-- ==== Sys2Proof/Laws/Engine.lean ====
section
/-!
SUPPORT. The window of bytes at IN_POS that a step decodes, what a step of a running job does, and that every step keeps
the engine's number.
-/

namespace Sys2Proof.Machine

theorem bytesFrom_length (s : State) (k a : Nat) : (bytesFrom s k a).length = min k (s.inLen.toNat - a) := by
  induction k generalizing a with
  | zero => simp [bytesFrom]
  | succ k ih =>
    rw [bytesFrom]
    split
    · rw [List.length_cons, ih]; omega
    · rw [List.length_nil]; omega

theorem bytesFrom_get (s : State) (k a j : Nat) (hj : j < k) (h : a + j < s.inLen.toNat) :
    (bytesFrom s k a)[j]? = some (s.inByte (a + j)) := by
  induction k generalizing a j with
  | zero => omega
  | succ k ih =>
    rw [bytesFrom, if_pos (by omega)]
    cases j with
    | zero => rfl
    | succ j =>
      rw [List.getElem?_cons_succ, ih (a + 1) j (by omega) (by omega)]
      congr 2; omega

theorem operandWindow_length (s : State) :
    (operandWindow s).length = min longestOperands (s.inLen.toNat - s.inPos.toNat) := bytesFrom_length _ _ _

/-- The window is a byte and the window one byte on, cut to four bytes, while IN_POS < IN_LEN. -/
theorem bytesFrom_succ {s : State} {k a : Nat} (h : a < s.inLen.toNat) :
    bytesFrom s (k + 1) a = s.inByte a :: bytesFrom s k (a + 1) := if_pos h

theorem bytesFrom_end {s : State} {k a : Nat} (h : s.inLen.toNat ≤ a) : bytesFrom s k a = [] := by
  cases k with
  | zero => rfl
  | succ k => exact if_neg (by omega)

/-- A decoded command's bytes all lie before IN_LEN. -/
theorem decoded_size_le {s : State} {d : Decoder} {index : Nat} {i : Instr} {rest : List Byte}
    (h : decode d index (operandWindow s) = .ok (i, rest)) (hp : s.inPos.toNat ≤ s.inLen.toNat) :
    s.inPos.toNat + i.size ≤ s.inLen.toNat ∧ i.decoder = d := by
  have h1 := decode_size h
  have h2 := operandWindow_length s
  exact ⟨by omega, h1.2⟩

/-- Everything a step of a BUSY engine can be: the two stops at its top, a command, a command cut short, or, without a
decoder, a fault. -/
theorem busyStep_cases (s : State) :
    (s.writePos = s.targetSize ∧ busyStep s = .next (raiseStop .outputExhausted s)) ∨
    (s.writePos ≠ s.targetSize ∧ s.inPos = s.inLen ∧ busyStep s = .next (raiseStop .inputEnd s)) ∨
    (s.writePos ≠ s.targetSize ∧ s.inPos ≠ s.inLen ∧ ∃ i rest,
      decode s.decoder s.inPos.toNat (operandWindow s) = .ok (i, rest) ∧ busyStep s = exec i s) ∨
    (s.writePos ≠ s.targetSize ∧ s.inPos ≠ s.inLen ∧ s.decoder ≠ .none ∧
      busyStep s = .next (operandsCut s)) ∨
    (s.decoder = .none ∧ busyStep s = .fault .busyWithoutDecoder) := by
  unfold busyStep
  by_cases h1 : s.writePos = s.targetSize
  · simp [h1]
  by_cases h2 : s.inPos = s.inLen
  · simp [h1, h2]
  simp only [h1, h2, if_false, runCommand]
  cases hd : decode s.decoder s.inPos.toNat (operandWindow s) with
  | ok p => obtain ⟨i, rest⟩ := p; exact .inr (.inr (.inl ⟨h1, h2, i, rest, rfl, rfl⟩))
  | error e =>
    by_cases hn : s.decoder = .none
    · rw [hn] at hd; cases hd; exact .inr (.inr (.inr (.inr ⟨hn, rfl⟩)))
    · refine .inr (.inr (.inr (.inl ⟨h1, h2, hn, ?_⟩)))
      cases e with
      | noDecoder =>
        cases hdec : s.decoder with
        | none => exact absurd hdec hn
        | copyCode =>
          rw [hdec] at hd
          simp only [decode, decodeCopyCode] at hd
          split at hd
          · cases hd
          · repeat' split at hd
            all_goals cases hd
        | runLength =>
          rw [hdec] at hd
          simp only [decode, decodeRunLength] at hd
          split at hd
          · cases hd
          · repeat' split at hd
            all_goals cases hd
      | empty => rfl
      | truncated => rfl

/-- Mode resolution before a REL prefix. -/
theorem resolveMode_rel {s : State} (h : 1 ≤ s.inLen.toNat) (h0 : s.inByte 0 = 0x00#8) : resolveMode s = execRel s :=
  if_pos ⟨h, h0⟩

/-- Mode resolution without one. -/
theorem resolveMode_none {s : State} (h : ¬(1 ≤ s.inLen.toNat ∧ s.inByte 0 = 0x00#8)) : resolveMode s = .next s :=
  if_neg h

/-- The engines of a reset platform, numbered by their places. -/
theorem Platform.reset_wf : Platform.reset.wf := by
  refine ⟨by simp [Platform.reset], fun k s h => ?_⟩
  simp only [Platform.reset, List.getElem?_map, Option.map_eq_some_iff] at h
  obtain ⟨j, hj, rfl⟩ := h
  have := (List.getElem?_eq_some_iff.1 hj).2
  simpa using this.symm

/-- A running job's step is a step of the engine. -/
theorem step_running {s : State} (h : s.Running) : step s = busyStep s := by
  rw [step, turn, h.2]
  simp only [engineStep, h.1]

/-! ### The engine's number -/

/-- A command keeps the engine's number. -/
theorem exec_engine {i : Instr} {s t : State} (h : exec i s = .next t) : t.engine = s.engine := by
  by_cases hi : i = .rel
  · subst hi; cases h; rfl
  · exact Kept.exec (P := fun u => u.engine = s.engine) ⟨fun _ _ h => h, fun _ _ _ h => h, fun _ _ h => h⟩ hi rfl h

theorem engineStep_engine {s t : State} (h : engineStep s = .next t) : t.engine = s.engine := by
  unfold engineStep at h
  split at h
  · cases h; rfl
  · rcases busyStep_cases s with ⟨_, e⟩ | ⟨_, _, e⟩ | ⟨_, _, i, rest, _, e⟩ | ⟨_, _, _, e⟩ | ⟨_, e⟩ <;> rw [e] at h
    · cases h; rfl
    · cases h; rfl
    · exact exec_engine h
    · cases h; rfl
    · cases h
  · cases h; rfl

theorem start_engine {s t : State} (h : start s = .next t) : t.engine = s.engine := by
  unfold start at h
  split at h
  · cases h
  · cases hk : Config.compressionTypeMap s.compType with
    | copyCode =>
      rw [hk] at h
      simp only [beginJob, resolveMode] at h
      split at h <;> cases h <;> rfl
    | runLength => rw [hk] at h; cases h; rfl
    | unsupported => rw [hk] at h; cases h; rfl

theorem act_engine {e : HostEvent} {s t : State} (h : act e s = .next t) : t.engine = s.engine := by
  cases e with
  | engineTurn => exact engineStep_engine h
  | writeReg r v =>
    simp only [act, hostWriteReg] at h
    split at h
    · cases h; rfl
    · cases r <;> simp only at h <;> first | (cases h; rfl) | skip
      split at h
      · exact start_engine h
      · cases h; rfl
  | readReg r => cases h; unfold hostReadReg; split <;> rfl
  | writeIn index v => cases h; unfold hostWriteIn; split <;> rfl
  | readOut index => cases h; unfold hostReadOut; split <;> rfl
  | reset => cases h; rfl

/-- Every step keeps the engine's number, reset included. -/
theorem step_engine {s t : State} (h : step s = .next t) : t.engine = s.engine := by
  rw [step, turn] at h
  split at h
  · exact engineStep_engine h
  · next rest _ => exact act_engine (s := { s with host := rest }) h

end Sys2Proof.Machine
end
________________________________________
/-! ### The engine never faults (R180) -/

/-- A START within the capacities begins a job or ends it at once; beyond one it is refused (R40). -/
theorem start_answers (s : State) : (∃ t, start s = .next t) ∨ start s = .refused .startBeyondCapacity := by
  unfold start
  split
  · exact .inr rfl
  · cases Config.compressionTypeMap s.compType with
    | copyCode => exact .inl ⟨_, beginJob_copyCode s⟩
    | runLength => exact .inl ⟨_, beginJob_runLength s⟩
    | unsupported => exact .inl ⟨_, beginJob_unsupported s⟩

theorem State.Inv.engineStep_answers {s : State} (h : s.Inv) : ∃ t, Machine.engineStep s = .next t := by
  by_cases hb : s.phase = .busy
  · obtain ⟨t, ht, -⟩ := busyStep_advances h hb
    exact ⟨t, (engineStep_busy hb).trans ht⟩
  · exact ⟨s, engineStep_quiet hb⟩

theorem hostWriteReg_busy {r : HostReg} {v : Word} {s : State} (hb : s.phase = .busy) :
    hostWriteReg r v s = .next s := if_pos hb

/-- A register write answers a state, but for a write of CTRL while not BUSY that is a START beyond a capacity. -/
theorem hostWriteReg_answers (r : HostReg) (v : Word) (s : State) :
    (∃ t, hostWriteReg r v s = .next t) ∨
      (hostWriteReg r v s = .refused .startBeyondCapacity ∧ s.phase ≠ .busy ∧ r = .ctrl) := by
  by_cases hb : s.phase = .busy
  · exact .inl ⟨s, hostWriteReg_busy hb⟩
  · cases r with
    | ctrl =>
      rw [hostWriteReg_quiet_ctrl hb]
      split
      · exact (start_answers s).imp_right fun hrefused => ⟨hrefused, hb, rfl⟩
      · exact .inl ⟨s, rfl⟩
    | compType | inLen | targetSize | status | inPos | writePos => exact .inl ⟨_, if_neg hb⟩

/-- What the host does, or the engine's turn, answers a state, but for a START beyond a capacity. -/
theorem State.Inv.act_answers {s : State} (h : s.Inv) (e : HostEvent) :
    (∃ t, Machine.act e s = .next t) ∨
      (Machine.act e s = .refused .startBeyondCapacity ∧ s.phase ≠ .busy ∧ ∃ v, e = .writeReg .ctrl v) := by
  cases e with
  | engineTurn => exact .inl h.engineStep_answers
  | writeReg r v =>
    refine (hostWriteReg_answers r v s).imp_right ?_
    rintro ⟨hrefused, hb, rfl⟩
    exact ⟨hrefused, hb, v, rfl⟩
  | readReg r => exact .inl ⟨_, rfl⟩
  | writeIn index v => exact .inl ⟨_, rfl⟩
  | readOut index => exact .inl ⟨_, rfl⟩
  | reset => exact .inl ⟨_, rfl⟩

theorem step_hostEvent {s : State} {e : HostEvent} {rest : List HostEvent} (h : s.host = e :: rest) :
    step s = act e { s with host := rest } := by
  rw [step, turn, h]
________________________________________
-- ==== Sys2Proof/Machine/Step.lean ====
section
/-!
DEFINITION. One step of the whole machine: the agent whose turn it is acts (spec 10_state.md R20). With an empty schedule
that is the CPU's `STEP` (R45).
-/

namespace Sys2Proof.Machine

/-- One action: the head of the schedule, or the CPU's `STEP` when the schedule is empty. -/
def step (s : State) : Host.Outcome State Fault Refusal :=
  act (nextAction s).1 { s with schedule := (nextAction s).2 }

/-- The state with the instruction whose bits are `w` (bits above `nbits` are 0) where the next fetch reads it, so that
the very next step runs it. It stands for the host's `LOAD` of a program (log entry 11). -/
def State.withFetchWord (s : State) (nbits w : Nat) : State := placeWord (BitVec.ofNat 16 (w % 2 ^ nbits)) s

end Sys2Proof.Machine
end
________________________________________
*WORK TO COMPLETE:* Reproduce verbatim the lines above, from the line with "unfold busyStep" through the line with "(.inr ⟨hn, rfl⟩)))".

*ANSWER AREA:*
  unfold busyStep
  by_cases h1 : s.writePos = s.targetSize
  · simp [h1]
  by_cases h2 : s.inPos = s.inLen
  · simp [h1, h2]
  simp only [h1, h2, if_false, runCommand]
  cases hd : decode s.decoder s.inPos.toNat (operandWindow s) with
  | ok p => obtain ⟨i, rest⟩ := p; exact .inr (.inr (.inl ⟨h1, h2, i, rest, rfl, rfl⟩))
  | error e =>
    by_cases hn : s.decoder = .none
    · rw [hn] at hd; cases hd; exact .inr (.inr (.inr (.inr ⟨hn, rfl⟩)))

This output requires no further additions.